━━━ Given data ━━━

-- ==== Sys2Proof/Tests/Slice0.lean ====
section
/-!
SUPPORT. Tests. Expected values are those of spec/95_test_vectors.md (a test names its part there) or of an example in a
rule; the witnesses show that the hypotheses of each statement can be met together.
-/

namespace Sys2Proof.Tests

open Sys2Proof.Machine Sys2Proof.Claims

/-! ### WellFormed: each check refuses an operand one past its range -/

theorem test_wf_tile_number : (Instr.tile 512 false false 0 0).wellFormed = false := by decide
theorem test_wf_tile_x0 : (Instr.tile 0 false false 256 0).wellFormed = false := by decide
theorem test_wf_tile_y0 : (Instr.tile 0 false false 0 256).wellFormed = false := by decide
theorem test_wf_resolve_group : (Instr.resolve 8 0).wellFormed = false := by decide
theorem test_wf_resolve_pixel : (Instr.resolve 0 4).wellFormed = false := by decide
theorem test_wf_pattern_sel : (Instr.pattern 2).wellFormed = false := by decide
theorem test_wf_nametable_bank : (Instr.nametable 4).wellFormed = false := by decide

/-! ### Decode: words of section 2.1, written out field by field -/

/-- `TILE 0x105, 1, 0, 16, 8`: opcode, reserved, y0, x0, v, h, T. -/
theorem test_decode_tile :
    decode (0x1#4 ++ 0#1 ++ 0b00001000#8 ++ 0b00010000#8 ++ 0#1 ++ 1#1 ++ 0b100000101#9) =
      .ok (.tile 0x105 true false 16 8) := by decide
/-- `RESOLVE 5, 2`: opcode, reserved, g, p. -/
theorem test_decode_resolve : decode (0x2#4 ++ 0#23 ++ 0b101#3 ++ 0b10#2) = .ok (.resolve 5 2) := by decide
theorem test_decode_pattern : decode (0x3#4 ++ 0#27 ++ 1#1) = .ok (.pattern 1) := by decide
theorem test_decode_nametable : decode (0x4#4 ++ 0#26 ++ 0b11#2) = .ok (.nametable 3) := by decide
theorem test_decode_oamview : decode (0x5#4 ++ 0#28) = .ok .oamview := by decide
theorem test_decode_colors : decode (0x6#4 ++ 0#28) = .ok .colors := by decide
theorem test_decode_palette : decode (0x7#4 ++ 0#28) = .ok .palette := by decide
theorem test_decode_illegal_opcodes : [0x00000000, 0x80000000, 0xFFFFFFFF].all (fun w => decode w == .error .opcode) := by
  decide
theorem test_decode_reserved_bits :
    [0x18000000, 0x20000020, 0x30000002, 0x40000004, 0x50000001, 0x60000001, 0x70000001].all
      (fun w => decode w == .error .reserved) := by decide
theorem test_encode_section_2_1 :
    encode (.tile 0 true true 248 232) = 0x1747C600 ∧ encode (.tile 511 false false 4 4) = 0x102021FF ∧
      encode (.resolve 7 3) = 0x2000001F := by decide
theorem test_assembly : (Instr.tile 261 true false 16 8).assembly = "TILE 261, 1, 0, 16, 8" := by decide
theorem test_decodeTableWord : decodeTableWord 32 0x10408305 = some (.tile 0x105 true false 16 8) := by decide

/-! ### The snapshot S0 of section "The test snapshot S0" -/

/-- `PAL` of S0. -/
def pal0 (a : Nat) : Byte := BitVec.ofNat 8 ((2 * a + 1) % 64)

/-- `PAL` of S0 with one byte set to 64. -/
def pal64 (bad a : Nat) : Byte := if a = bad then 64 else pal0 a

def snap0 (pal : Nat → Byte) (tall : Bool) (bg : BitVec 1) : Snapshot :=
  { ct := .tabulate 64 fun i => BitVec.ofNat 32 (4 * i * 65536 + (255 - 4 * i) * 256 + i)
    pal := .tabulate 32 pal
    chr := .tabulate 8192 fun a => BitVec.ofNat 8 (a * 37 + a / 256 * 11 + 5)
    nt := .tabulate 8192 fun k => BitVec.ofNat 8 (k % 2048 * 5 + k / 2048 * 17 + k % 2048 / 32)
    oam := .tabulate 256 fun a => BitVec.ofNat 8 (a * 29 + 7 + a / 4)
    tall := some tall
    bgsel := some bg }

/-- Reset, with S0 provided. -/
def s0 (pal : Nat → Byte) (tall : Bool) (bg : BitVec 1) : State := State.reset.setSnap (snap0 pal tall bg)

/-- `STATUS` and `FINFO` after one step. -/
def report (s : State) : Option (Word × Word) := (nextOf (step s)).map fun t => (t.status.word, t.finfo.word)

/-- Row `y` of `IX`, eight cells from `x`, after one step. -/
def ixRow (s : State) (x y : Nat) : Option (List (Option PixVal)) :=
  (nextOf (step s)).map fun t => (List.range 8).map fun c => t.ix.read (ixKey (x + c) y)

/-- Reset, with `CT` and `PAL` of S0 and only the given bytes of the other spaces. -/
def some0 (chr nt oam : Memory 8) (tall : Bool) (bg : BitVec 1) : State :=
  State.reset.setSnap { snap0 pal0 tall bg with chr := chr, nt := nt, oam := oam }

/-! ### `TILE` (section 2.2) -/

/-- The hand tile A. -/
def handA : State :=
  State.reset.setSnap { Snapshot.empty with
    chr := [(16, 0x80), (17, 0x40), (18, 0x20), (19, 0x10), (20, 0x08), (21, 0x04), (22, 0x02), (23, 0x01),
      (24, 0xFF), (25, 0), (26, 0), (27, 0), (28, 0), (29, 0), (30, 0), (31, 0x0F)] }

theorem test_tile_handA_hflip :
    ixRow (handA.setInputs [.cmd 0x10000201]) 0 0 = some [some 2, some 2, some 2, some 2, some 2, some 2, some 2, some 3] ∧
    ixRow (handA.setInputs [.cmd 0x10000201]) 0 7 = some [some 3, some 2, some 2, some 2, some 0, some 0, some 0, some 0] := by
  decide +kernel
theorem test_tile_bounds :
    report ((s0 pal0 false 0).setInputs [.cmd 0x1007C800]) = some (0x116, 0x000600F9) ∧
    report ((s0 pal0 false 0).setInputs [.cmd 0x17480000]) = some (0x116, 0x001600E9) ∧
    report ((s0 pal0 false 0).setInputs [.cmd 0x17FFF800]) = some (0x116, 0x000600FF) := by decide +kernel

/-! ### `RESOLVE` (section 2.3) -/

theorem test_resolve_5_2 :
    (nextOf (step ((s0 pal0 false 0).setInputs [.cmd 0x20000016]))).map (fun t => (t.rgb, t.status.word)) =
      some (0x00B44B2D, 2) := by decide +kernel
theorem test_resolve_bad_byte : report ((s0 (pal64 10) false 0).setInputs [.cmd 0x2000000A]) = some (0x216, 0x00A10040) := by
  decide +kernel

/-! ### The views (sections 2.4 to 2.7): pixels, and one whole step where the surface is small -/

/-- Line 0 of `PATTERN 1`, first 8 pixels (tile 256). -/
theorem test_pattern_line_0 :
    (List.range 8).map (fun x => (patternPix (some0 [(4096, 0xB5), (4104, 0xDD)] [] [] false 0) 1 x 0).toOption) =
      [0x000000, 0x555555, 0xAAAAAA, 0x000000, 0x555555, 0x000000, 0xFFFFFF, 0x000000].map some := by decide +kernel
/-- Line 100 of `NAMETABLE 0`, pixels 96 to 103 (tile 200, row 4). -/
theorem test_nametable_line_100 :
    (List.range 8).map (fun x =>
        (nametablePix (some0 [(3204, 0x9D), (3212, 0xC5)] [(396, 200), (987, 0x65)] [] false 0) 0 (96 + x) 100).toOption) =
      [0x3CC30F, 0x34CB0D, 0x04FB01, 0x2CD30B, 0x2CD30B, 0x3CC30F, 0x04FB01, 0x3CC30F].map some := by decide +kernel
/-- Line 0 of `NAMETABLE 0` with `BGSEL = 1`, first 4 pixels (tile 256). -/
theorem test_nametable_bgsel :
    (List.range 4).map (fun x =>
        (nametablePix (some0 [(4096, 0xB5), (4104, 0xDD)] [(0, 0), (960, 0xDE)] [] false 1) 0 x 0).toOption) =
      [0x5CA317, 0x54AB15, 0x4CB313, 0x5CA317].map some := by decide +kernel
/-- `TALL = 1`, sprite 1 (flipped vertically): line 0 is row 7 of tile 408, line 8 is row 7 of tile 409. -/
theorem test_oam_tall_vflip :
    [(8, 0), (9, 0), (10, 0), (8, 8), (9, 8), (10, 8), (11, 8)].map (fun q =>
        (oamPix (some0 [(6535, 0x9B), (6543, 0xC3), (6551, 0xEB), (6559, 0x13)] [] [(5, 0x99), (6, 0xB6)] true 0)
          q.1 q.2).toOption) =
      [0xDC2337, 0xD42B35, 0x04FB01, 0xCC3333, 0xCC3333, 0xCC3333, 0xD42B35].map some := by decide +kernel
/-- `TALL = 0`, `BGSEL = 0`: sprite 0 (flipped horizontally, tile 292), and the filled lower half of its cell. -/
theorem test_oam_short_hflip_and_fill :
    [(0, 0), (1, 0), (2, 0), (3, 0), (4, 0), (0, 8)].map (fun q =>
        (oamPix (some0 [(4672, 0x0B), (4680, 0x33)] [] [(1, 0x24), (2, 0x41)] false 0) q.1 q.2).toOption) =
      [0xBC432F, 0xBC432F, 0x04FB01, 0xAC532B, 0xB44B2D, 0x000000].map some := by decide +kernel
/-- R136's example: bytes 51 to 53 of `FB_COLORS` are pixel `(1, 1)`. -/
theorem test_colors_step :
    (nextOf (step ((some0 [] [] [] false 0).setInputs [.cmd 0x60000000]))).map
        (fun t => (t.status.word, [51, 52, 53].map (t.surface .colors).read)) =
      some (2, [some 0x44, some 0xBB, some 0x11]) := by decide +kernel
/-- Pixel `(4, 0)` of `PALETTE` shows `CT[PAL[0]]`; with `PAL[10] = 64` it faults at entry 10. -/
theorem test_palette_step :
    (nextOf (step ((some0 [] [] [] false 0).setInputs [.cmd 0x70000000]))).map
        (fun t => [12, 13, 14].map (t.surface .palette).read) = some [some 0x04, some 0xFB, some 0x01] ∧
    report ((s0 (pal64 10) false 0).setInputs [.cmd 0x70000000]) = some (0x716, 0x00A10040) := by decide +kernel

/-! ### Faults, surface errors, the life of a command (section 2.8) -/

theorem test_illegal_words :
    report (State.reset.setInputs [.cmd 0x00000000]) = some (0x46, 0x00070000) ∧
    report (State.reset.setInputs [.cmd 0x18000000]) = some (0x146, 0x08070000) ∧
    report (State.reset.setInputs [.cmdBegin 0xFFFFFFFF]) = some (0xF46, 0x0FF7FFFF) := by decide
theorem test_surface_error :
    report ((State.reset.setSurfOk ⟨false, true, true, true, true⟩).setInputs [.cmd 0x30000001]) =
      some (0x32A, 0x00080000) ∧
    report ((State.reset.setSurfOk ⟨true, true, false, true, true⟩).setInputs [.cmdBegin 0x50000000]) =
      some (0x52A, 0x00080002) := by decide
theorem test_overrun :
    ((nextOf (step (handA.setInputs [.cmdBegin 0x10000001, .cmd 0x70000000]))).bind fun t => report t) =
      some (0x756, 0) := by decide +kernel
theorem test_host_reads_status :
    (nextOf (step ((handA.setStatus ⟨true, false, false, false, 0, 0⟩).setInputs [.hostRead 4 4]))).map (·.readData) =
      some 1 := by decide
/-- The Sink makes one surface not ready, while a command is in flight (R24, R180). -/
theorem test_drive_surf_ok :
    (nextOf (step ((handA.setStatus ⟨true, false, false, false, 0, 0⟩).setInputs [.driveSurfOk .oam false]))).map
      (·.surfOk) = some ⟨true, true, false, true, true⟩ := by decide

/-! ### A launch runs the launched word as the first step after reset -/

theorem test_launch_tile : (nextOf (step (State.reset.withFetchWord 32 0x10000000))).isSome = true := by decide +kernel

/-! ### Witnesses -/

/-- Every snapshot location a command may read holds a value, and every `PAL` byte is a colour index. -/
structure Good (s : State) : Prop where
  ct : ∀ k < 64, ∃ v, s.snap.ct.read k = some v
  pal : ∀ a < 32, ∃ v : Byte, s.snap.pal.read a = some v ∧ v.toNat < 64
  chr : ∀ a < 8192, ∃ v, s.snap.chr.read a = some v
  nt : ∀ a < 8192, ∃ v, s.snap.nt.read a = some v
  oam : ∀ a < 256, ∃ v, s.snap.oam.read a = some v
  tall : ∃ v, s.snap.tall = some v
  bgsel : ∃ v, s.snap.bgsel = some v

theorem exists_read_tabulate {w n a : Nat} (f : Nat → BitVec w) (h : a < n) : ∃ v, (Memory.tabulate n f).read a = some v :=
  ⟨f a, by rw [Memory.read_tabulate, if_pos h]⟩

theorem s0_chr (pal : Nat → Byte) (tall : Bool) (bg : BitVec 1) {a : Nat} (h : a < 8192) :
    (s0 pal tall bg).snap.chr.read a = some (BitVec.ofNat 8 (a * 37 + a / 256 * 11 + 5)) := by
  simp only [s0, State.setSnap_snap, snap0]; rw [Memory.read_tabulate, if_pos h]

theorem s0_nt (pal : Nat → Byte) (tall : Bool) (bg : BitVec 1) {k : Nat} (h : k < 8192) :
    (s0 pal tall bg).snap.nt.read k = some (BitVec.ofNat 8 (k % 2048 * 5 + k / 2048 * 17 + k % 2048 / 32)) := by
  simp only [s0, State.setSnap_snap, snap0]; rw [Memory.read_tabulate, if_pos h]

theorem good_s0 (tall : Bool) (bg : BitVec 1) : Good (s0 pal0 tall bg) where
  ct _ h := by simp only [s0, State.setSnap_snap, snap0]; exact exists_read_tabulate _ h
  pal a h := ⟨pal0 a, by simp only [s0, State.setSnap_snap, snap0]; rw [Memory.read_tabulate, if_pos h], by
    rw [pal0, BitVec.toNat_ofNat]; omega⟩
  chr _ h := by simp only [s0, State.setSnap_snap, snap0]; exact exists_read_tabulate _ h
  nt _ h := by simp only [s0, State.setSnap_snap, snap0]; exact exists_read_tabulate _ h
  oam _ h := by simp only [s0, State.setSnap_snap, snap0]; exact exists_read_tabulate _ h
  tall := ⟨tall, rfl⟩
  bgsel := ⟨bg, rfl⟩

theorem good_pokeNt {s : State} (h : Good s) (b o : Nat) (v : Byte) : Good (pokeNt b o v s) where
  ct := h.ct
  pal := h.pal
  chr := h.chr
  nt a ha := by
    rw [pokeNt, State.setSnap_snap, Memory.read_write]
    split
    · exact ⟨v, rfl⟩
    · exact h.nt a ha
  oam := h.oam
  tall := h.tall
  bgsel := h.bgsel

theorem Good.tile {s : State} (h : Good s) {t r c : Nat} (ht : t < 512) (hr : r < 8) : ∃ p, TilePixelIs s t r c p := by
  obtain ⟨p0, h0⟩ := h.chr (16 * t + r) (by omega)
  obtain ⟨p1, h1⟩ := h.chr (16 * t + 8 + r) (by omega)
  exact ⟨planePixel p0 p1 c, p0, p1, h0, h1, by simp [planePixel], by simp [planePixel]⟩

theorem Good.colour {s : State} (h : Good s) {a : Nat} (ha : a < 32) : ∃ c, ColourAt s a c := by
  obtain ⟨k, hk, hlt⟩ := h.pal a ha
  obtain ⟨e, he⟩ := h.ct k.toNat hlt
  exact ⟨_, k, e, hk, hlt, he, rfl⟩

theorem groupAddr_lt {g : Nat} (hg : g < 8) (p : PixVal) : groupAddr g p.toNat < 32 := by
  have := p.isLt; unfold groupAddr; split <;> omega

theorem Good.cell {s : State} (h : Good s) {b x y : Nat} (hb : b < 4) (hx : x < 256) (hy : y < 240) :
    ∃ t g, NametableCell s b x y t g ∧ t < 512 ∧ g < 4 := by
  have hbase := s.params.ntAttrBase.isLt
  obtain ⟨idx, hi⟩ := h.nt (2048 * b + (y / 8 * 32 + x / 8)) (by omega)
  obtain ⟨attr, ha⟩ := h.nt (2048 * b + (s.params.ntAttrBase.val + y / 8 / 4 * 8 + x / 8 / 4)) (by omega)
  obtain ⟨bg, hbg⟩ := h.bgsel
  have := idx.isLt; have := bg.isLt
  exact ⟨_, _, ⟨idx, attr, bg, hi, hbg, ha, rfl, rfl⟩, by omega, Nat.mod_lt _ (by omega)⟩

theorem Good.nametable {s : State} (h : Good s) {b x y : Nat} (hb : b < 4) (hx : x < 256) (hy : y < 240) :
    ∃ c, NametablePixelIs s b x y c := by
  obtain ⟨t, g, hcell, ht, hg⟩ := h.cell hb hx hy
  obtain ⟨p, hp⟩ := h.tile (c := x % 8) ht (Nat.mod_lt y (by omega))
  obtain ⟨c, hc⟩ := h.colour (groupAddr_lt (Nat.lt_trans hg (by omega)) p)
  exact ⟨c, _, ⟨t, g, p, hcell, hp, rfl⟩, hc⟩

━━━

§ The problem: Your task is to quote, without any alteration, the lines running from the top of the records to the line that holds "theorem test_wf_resolve_group : (Instr.resolve", both included.

§ Answer to this task:
-- ==== Sys2Proof/Tests/Slice0.lean ====
section
/-!
SUPPORT. Tests. Expected values are those of spec/95_test_vectors.md (a test names its part there) or of an example in a
rule; the witnesses show that the hypotheses of each statement can be met together.
-/

namespace Sys2Proof.Tests

open Sys2Proof.Machine Sys2Proof.Claims

/-! ### WellFormed: each check refuses an operand one past its range -/

theorem test_wf_tile_number : (Instr.tile 512 false false 0 0).wellFormed = false := by decide
theorem test_wf_tile_x0 : (Instr.tile 0 false false 256 0).wellFormed = false := by decide
theorem test_wf_tile_y0 : (Instr.tile 0 false false 0 256).wellFormed = false := by decide
theorem test_wf_resolve_group : (Instr.resolve 8 0).wellFormed = false := by decide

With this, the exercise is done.